═══ Supplied material ═══

-- ==== Sys2Proof/Machine/Arming.lean ====
section
/-! DEFINITION. The storyboard image, the checks of an arming or a cut, the reservations, the opening of contexts, and arming itself (04 R90 to R94, R102 to R112; 08 R187 to R192). -/
namespace Sys2Proof.Machine

/-! ### The storyboard (04 The storyboard, R91 to R94) -/

/-- A 64-bit word of an image. -/
def img64 (p : List Byte) (at_ : Nat) : Word := wd (imgWord p at_ 8)

/-- NSHOT of a tile. -/
def sbShots (p : List Byte) (t : Nat) : Nat := wbits (img64 p (0x440 + 8 * t)) 0 9

/-- The byte at which the shots of a tile begin. -/
def sbShotAt (p : List Byte) (t : Nat) : Nat := 0x640 + 16 * ((List.range t).map (sbShots p)).foldl (· + ·) 0

/-- NCTX of a storyboard. -/
def sbNctx (p : List Byte) : Nat := wbits (img64 p 8) 0 16

/-- Two words at a byte position. -/
def imgPair (p : List Byte) (at_ : Nat) : Activity := ⟨img64 p at_, img64 p (at_ + 8)⟩

/-- The bank that a verified storyboard gives a tile (R94). -/
def sbBank (p : List Byte) (t : Nat) : CoxBank :=
  { valid := true
    hdr := (List.range 8).map fun k => (k, img64 p (8 * k))
    acts := (List.range 64).map fun a => (a, imgPair p (0x40 + 16 * a))
    dir := img64 p (0x440 + 8 * t)
    shots := (List.range (sbShots p t)).map fun i => imgPair p (sbShotAt p t + 16 * i) }

/-- Are the reserved bits of the header, the activities, the directory and the shots 0, and does the length agree with NSHOT and NCTX (14 R364, R371)? -/
def sbOk (p : List Byte) : Bool :=
  let z := fun (at_ lo len : Nat) => wbits (img64 p at_) lo len = 0
  (List.range 64).all (fun t => decide (sbShots p t ≤ 256) && z (0x440 + 8 * t) 9 7 && z (0x440 + 8 * t) 48 16) &&
  z 0 21 43 && z 8 16 48 && (List.range 6).all (fun k => z (16 + 8 * k) 0 64) &&
  (List.range 64).all (fun a => z (0x40 + 16 * a) 43 21 && z (0x48 + 16 * a) 41 23) &&
  (List.range ((sbShotAt p 64 - 0x640) / 16)).all (fun i => z (0x640 + 16 * i) 50 14) &&
  decide (p.length = sbShotAt p 64 + 40 * sbNctx p)

/-- A descriptor from its four words, with the fields that opening sets left as written (02 R49). -/
def ctxOf (d0 d1 d2 d3 : Word) : Ctx :=
  { st := wbits d0 0 2, cls := wbits d0 2 2, pri := wbits d0 4 3, cert := wbits d0 7 1 = 1, act := wbits d0 8 6, graph := wbits d0 16 8,
    parent := wbits d0 32 16, piter := wbits d0 48 16, tileset := d1.toNat, popmax := wbits d2 0 20, opened := d3, acks := 0, victim := 0 }

/-- An entry of the context list (R91): the context, its descriptor, and whether a reserved field is not 0. -/
structure CtxEntry where
  ctx : Nat
  d : Ctx
  bad : Bool
  deriving DecidableEq, Repr

/-- Entry i of a context list. -/
def sbEntry (p : List Byte) (i : Nat) : CtxEntry :=
  let at_ := sbShotAt p 64 + 40 * i
  let w0 := img64 p at_
  let d := ctxOf (img64 p (at_ + 8)) (img64 p (at_ + 16)) (img64 p (at_ + 24)) (img64 p (at_ + 32))
  ⟨wbits w0 0 16, d, decide (wbits w0 16 48 ≠ 0) || decide (d.num ≠ imgWord p (at_ + 8) 32)⟩

/-- The least entry by CTX of a list, first of equals, out of it; sorts in at most `fuel` steps. -/
def sortCtx : Nat → List CtxEntry → List CtxEntry
  | 0, l => l
  | n + 1, l =>
    match minBy (fun (e : CtxEntry) => e.ctx) l with
    | none => []
    | some m => match takeFirst (fun e => e.ctx = m.ctx) l with
      | some (a, r) => a :: sortCtx n r
      | none => l

/-- The context list in ascending CTX. -/
def sbList (p : List Byte) : List CtxEntry := sortCtx (sbNctx p) ((List.range (sbNctx p)).map (sbEntry p))

/-- The image whose context list the arming or cut opens: the staged storyboard, or the one last in force (04 Arming checks). -/
def State.storyImage (s : State) : Option Image := (tfind? s.riari.staged 4).orElse fun _ => s.riari.story

/-- The context list of that storyboard. -/
def State.ctxList (s : State) : List CtxEntry :=
  match s.storyImage with
  | some m => sbList m.payload
  | none => []

/-! ### Contexts that stay, and contexts that open (R91, R405) -/

/-- Do two descriptors agree in the fields of R91? -/
def ctxSame (a b : Ctx) : Bool :=
  a.cls = b.cls && a.pri = b.pri && a.cert == b.cert && a.act = b.act && a.graph = b.graph && a.tileset = b.tileset && a.popmax = b.popmax

/-- Is an entry kept open? -/
def State.ctxKept (s : State) (e : CtxEntry) : Bool := (s.ctx e.ctx).st = 1 && ctxSame (s.ctx e.ctx) e.d

/-- The contexts now OPEN. -/
def State.openCtxs (s : State) : List (Nat × Ctx) := s.ctxs.filter fun (p : Nat × Ctx) => p.2.st = 1

/-- The entries that are not kept. -/
def State.newEntries (s : State) : List CtxEntry := s.ctxList.filter fun e => !s.ctxKept e

/-- The entries that the arming or cut can open: the first of each number whose context is FREE. -/
def State.toOpen (s : State) : List (Nat × Ctx) :=
  (s.newEntries.foldl (fun (l : List (Nat × Ctx)) e =>
    if (s.ctx e.ctx).st = 0 ∧ !(l.any fun p => p.1 = e.ctx) then (e.ctx, { e.d with st := 1, parent := 0xFFFF, piter := 0 }) :: l else l) []).reverse

/-- The contexts that will be OPEN after the arming or cut. -/
def State.concerned (s : State) : List (Nat × Ctx) := s.openCtxs ++ s.newEntries.map fun e => (e.ctx, e.d)

/-! ### Capacity and reservations (08 R187 to R192; 14 R380) -/

/-- CAP of a tile from its registers; 0 for a tile that is out. -/
def State.capOf (s : State) (t : Nat) : Nat :=
  if s.riari.outs.contains t then 0
  else if s.fget F.SPSIZE_SIZE t 0 = 0 ∨ s.fget F.MSCFG_SPILLEN t 0 = 0 then 4096
  else 4096 + (s.fget F.SPSIZE_SIZE t 0 * 1024 - 512) * 31

/-- CAP as the checks take it: computed when the device leaves STANDBY, the register from then on. -/
def State.capNow (s : State) (t : Nat) : Nat := if s.dev = .standby then s.capOf t else s.fget F.ADMCAP_CAP t 0

/-- CAP is loaded as the device leaves STANDBY (R187). -/
def State.loadCaps (s : State) : State := (List.range 64).foldl (fun s t => s.fset F.ADMCAP_CAP t 0 (s.capOf t)) s

/-- Does a context reserve (R188)? -/
def reserves (d : Ctx) : Bool := d.cert && d.parent = 0xFFFF

/-- The reservations of a list of contexts on one tile. -/
def resvOn (t : Nat) (l : List (Nat × Ctx)) : Nat :=
  l.foldl (fun n p => if reserves p.2 && p.2.tileset.testBit t then n + p.2.popmax else n) 0

/-- The first of the contexts, in order, that does not fit on a tile (R189): the tile and the context. -/
def State.resvFail (s : State) : List (Nat × Ctx) → List (Nat × Ctx) → Option (Nat × Nat × Ctx)
  | _, [] => none
  | done, p :: r =>
    let past := if reserves p.2 then
        (tilesOf p.2.tileset).find? fun t => decide (s.capNow t < s.fget F.ADMRES_RES t 0 + resvOn t (done ++ [p]) + s.fget F.ADMCFG_OPENMIN t 0)
      else none
    match past with
    | some t => some (t, p.1, p.2)
    | none => s.resvFail (done ++ [p]) r

/-- A context's reservation is made on its tiles; `sign` false returns it. -/
def State.reserve (s : State) (d : Ctx) (sign : Bool) : State :=
  if reserves d then
    (tilesOf d.tileset).foldl (fun s t =>
      let g := fun (n : Nat) => if sign then n + d.popmax else n - d.popmax
      let s := s.fset F.ADMRES_RES t 0 (g (s.fget F.ADMRES_RES t 0))
      if d.cls = 0 then s.fset F.ADMRES_C0RES t 0 (g (s.fget F.ADMRES_C0RES t 0)) else s) s
  else s

/-- The segment headers of a reel's payload: tile, first index, count, and the place of its words (14 R364). -/
def reelSegs (p : List Byte) : List (Nat × Nat × Nat × Nat) :=
  let n := imgWord p 2 2
  ((List.range n).foldl (fun (a : List (Nat × Nat × Nat × Nat) × Nat) i =>
    let h := imgWord p (4 + 8 * i) 8
    let c := bits h 30 15
    (a.1 ++ [(bits h 0 6, bits h 16 14, c, a.2)], a.2 + 8 * c)) ([], 4 + 8 * n)).1

/-- LOOP_ENTRY nodes among graph words of a tile, from an index on; a constant is no node (02 R27, R28). -/
def State.loopsIn (s : State) (t idx : Nat) : Nat → Nat
  | 0 => 0
  | 1 => b2n (nMode (s.gword t idx) = 2 ∧ nMatch (s.gword t idx) = 4)
  | n + 2 =>
    let w := s.gword t idx
    b2n (decide (2 ≤ nMode w) && decide (nMatch w = 4)) + (if nMode w = 3 then s.loopsIn t (idx + 2) n else s.loopsIn t (idx + 1) (n + 1))

/-- LOOP_ENTRY nodes of a graph on a tile (R192): in the segments of the reel that holds it. -/
def State.graphLoops (s : State) (g t : Nat) : Nat :=
  match tfind? s.riari.reels g with
  | none => 0
  | some m => (reelSegs m.payload).foldl (fun n (h : Nat × Nat × Nat × Nat) => if h.1 = t then n + s.loopsIn t h.2.1 h.2.2.1 else n) 0

/-- The certified root contexts that will be OPEN, in ascending CTX, each once (R192). -/
def State.loopRoots (s : State) : List (Nat × Ctx) :=
  let l := (s.openCtxs.filter fun p => reserves p.2) ++ s.toOpen.filter fun p => reserves p.2
  (sortCtx l.length (l.map fun p => ⟨p.1, p.2, false⟩)).map fun e => (e.ctx, e.d)

/-- Throttle entries counted on a tile. -/
def State.loopCount (s : State) (t : Nat) (l : List (Nat × Ctx)) : Nat :=
  l.foldl (fun n p => if p.2.tileset.testBit t then n + s.graphLoops p.2.graph t else n) 0

/-- The context whose count takes a tile past 256. -/
def State.loopPast (s : State) (t : Nat) : List (Nat × Ctx) → List (Nat × Ctx) → Option (Nat × Ctx)
  | _, [] => none
  | done, p :: r => if 256 < s.loopCount t (done ++ [p]) then some p else s.loopPast t (done ++ [p]) r

/-! ### The checks (R106, R404, R405) -/

/-- The image of ARMFAIL (R107). -/
structure ArmFail where
  check : Nat
  tile : Nat := 0
  act : Nat := 0
  shot : Nat := 0x1FF
  lane : Nat := 0
  ctx : Nat := 0
  link : Nat := 0
  deriving DecidableEq, Repr

/-- The register image. -/
def ArmFail.word (f : ArmFail) : Word :=
  wd (f.check + f.tile % 64 * 2 ^ 8 + f.act % 64 * 2 ^ 14 + f.shot % 512 * 2 ^ 20 + f.lane % 4096 * 2 ^ 29 + f.ctx % 65536 * 2 ^ 41 + f.link % 32 * 2 ^ 57)

/-- The shots of every shadow bank, by tile and number. -/
def State.allShots (s : State) : List (Nat × Nat × Activity) :=
  (List.range 64).flatMap fun t => (s.shadowBank t).shots.zipIdx.map fun p => (t, p.2, p.1)

/-- The first failing shot. -/
def shotFail (check : Nat) (l : List (Nat × Nat × Activity)) (bad : Nat × Nat × Activity → Bool) : Option ArmFail :=
  (l.find? bad).map fun p => { check := check, tile := p.1, shot := p.2.1, act := p.2.2.act }

/-- Does a charge exceed what a span of L beats provides? -/
def overSpan (c : Charge) (l : Nat) : Bool :=
  decide (32 * l < c.fire) || decide (8 * l < c.slot) || decide (32 * l < c.memb) || decide (16 * l < c.flit)

/-- The scaled grants of a shot. -/
def Activity.grant (h : Activity) : Charge := ⟨h.gFire, h.gSlot, h.gMemb, h.gFlit⟩

/-- The grants of every shot of a bank. -/
def CoxBank.total (b : CoxBank) : Charge :=
  b.shots.foldl (fun c h => ⟨c.fire + h.gFire, c.slot + h.gSlot, c.memb + h.gMemb, c.flit + h.gFlit⟩) ⟨0, 0, 0, 0⟩

/-- Checks 0x01 to 0x07: the banks and their shots. -/
def State.checkShots (s : State) : Option ArmFail :=
  let shots := s.allShots
  let per := (s.shadowBank 0).period
  let act := fun (a : Nat) => (s.shadowBank 0).act a
  let before := fun (p : Nat × Nat × Activity) => p.2.1 ≠ 0 && decide (p.2.2.start < ((s.shadowBank p.1).shots.getD (p.2.1 - 1) ⟨0, 0⟩).start)
  (((List.range 64).find? fun t => s.fget F.COXSTAT_SHVALID t 0 = 0).map fun t => ({ check := 1, tile := t } : ArmFail)).orElse fun _ =>
  (if per < 40 ∨ 2000000 < per then some { check := 2 } else none).orElse fun _ =>
  (shotFail 3 shots fun p => decide (per ≤ p.2.2.start) || decide (per - p.2.2.start < p.2.2.len)).orElse fun _ =>
  (shotFail 4 shots before).orElse fun _ =>
  (shotFail 5 shots fun p => !(act p.2.2.act).valid).orElse fun _ =>
  (shotFail 6 shots fun p => overSpan p.2.2.grant (if p.2.2.len = 0 then per - p.2.2.start else p.2.2.len)).orElse fun _ =>
  ((List.range 64).find? fun t => overSpan (s.shadowBank t).total per).map fun t => { check := 7, tile := t }

/-- Is an activity of the new storyboard a VALID class 0 activity? -/
def State.c0Act (s : State) (a : Nat) : Bool := ((s.shadowBank 0).act a).valid && ((s.shadowBank 0).act a).cls = 0

/-- The activities and tiles of the class 0 contexts concerned, in the search order of checks 0x08 and 0x09. -/
def State.c0Tiles (s : State) : List (Nat × Nat) :=
  let cs := s.concerned
  (List.range 64).flatMap fun a => if s.c0Act a then
    ((List.range 64).filter fun t => cs.any fun p => p.2.act = a && p.2.tileset.testBit t).map fun t => (a, t) else []

/-- Class 0 population of a tile (02 R38). -/
def State.c0Pop (s : State) (t : Nat) : Nat :=
  s.concerned.foldl (fun n p => if p.2.cls = 0 ∧ p.2.tileset.testBit t then n + p.2.popmax else n) 0

/-- Checks 0x08 to 0x0A. -/
def State.checkC0 (s : State) : Option ArmFail :=
  let l := s.c0Tiles
  let standing := fun (p : Nat × Nat) => (s.shadowBank p.2).shots.any fun h => h.act = p.1 && h.start = 0 && h.len = 0
  let low := fun (p : Nat × Nat) =>
    let g := (s.shadowBank p.2).grants p.1
    let a := (s.shadowBank 0).act p.1
    decide (g.fire < a.fps) || decide (g.memb < a.mps) || decide (g.flit < 2 * a.fps)
  ((l.find? fun p => !standing p).map fun p => ({ check := 8, act := p.1, tile := p.2 } : ArmFail)).orElse fun _ =>
  ((l.find? low).map fun p => ({ check := 9, act := p.1, tile := p.2 } : ArmFail)).orElse fun _ =>
  ((List.range 64).find? fun t => decide (8 < s.c0Pop t)).map fun t => { check := 0x0A, tile := t }

/-- The lanes with CLS0 set that are not OFF, ascending. -/
def State.c0Lanes (s : State) : List Nat :=
  (List.range 4096).filter fun l => (s.lane l).st ≠ .off && s.fget F.LANECFG_CLS0 0 l = 1

/-- The site entries with EN and C0EN, by number 64 × link + site. -/
def State.c0Sites (s : State) : List Nat :=
  (List.range 2048).filter fun i => s.fget F.SITEW0_EN 0 i = 1 && s.fget F.SITEW0_C0EN 0 i = 1

/-- The activities of a class 0 lane (R405). -/
def State.laneActs (s : State) (l : Nat) : List Nat :=
  let named := s.c0Sites.filter fun i => s.fget F.SITEW1_C0LANE 0 i = l
  let cs := s.concerned
  let acts := if named.isEmpty then cs.map fun p => p.2.act
    else (cs.filter fun p => named.any fun i => s.fget F.SITEW0_C0CTX 0 i = p.1).map fun p => p.2.act
  (List.range 64).filter fun a => acts.contains a && s.c0Act a

/-- The tile ARMFAIL names for a lane: that of slice 13 + t (R404). -/
def State.laneFailTile (s : State) (l : Nat) : Nat :=
  let k := cfgSlice (s.reg .LANECFG 0 l)
  if 13 ≤ k ∧ k < 77 then k - 13 else 0

/-- Check 0x0B of one lane. -/
def State.laneCheck (s : State) (lanes : List Nat) (l : Nat) : Option ArmFail :=
  if lanes.any fun k => decide (k < l) && s.outletOf k = s.outletOf l then some { check := 0x0B, lane := l, tile := s.laneFailTile l }
  else ((s.laneActs l).find? fun a => decide (s.laneW l < ((s.shadowBank 0).act a).oseq)).map fun a =>
    { check := 0x0B, lane := l, act := a, tile := s.laneFailTile l }

/-- B of R111 in cycles: 106.0 ns + DEPTH × 1.875 ns, rounded up. -/
def boundCycles (depth : Nat) : Nat := (1696 + 30 * depth + 9) / 10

═══

Exercise: This exercise needs every line of the listing that contains the word "sbList".

Completed exercise:
def sbList (p : List Byte) : List CtxEntry := sortCtx (sbNctx p) ((List.range (sbNctx p)).map (sbEntry p))
  | some m => sbList m.payload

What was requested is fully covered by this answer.